Collected data entries:
-- ==== Sys2Proof/Machine/Twin.lean ====
section
/-! DEFINITION. The twin link controller: states, control, pairing, mirroring and switchover (R459-R481). -/
namespace Sys2Proof.Machine

/-! ### State and control -/

/-- `ROLE`: true for B. -/
def roleB (s : State) : Bool := regB s .twin 0x040 1

/-- HEALTHY. -/
def twinHealthy (s : State) : Bool := regB s .twin 0x044 8

/-- TWIN_PRES_N reads low. -/
def twinPres (s : State) : Bool := regB s .twin 0x044 11

/-- The unit takes part in pairing and arbitration, and its page works. -/
def twinOn (s : State) : Bool := twinEn s && enabled s .twin && !inReset s .twin

/-- In control as a unit that takes part (R461). -/
def twinCtrl (s : State) : Bool := twinEn s && regB s .twin 0x044 4

/-- Commands no longer wait for the peer (R470, R471). -/
def jrnFree (p : Nat → Bool) (s : State) : State :=
  let f := fun (c : Cmd) => if p c.uid then { c with jrn := false } else c
  let g := fun (x : LPos) => { x with queue := x.queue.map f, revokes := x.revokes.map f, setting := x.setting.map f }
  let pos := fun (l : Sparse LPos) => l.foldl (fun m x => spPut (fun _ => ({} : LPos)) x.1 (g x.2) m) ([] : Sparse LPos)
  let s1 := onCrv (fun c => { c with pos := pos c.pos, groups := c.groups.map fun h => { h with cmd := f h.cmd } }) s
  { s1 with line := s1.line.foldl (fun m x => spPut (fun _ => ({} : LineState)) x.1 { x.2 with pos := pos x.2.pos } m) ([] : Sparse LineState) }

/-- The two serials of a handover record. -/
def twinSerials (s : State) : List Byte := leBytes 8 (serial64 s) ++ leBytes 8 (peerSerial s)

/-- The handover record (R477): TWIN_SWITCH, then TWIN_TOTALS for each enabled phase slot. -/
def twinRecord (t cause : Nat) (s : State) : State :=
  let s1 := evrOffer .twin 0x0300 (leBytes 4 t ++ leBytes 1 cause ++ twinSerials s) s
  forEach (fun k u =>
    if (slotCircuit u k).isNone then u
    else
      let own := totOf u k
      let peer := spGet (fun _ => (0, 0)) u.twin.peerTot k
      let age := min 0xFFFF ((u.tb.cycles - u.twin.peerTotAt) / 250000000)
      evrOffer .twin 0x0301 (leBytes 1 k ++ leBytes 8 (native own.imp) ++ leBytes 8 (native own.exp) ++ leBytes 8 peer.1 ++ leBytes 8 peer.2 ++ leBytes 2 age) u)
    (List.range 24) s1

/-- What a peer's identity must agree in for a unit to enter PAIRING (R4, R465). -/
def identFits (p : TwinIdent) (s : State) : Bool :=
  p.order == regF s .ident 0x044 7 0 && p.fabAddr == fabAddr s && p.sameVersion && p.roleB != roleB s

/-- A peer has been found that fails R465: this unit stays DETACHED (R4, R461). -/
def peerUnfit (s : State) : Bool := s.twin.ident.any fun p => !identFits p s

/-- A change of STATE raises STATE_CHG; beside a peer that fails R465, or having left
the pairing, the unit stays DETACHED (R4, R461, R478); reaching PAIRING, the unit writes a record it owes (R477); leaving ACTIVE, commands stop waiting (R470). -/
def setTwinState (x' : Nat) (s : State) : State :=
  let x := if peerUnfit s || s.twin.left then 0 else x'
  if twinState s = x then s
  else
    let s1 := raiseIrq .twin 4 (setRegF .twin 0x044 2 0 x s)
    let s2 := if x = 4 then s1 else jrnFree (fun _ => true) s1
    if x = 1 ∧ s2.twin.owes then twinRecord (freeN s2) 1 (used (onTwin (fun t => { t with owes := false }) s2)) else s2

/-- A change of control is counted and stamped (R480): planned in [15:0], unplanned in [31:16]. -/
def twinSwitched (planned ctrl : Bool) (s : State) : State :=
  let s1 := if planned then bumpRegF .twin 0x070 15 0 s else bumpRegF .twin 0x070 31 16 s
  raiseIrq .twin 5 (setReg .twin 0x078 (word (nowMs s)) (setRegB .twin 0x044 4 ctrl s1))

• _About this task_
Would you repeat, exactly and with nothing added, every line from the line containing "def peerUnfit (s" through the last line of the records above?

• _Result below_
def peerUnfit (s : State) : Bool := s.twin.ident.any fun p => !identFits p s

/-- A change of STATE raises STATE_CHG; beside a peer that fails R465, or having left
the pairing, the unit stays DETACHED (R4, R461, R478); reaching PAIRING, the unit writes a record it owes (R477); leaving ACTIVE, commands stop waiting (R470). -/
def setTwinState (x' : Nat) (s : State) : State :=
  let x := if peerUnfit s || s.twin.left then 0 else x'
  if twinState s = x then s
  else
    let s1 := raiseIrq .twin 4 (setRegF .twin 0x044 2 0 x s)
    let s2 := if x = 4 then s1 else jrnFree (fun _ => true) s1
    if x = 1 ∧ s2.twin.owes then twinRecord (freeN s2) 1 (used (onTwin (fun t => { t with owes := false }) s2)) else s2

/-- A change of control is counted and stamped (R480): planned in [15:0], unplanned in [31:16]. -/
def twinSwitched (planned ctrl : Bool) (s : State) : State :=
  let s1 := if planned then bumpRegF .twin 0x070 15 0 s else bumpRegF .twin 0x070 31 16 s
  raiseIrq .twin 5 (setReg .twin 0x078 (word (nowMs s)) (setRegB .twin 0x044 4 ctrl s1))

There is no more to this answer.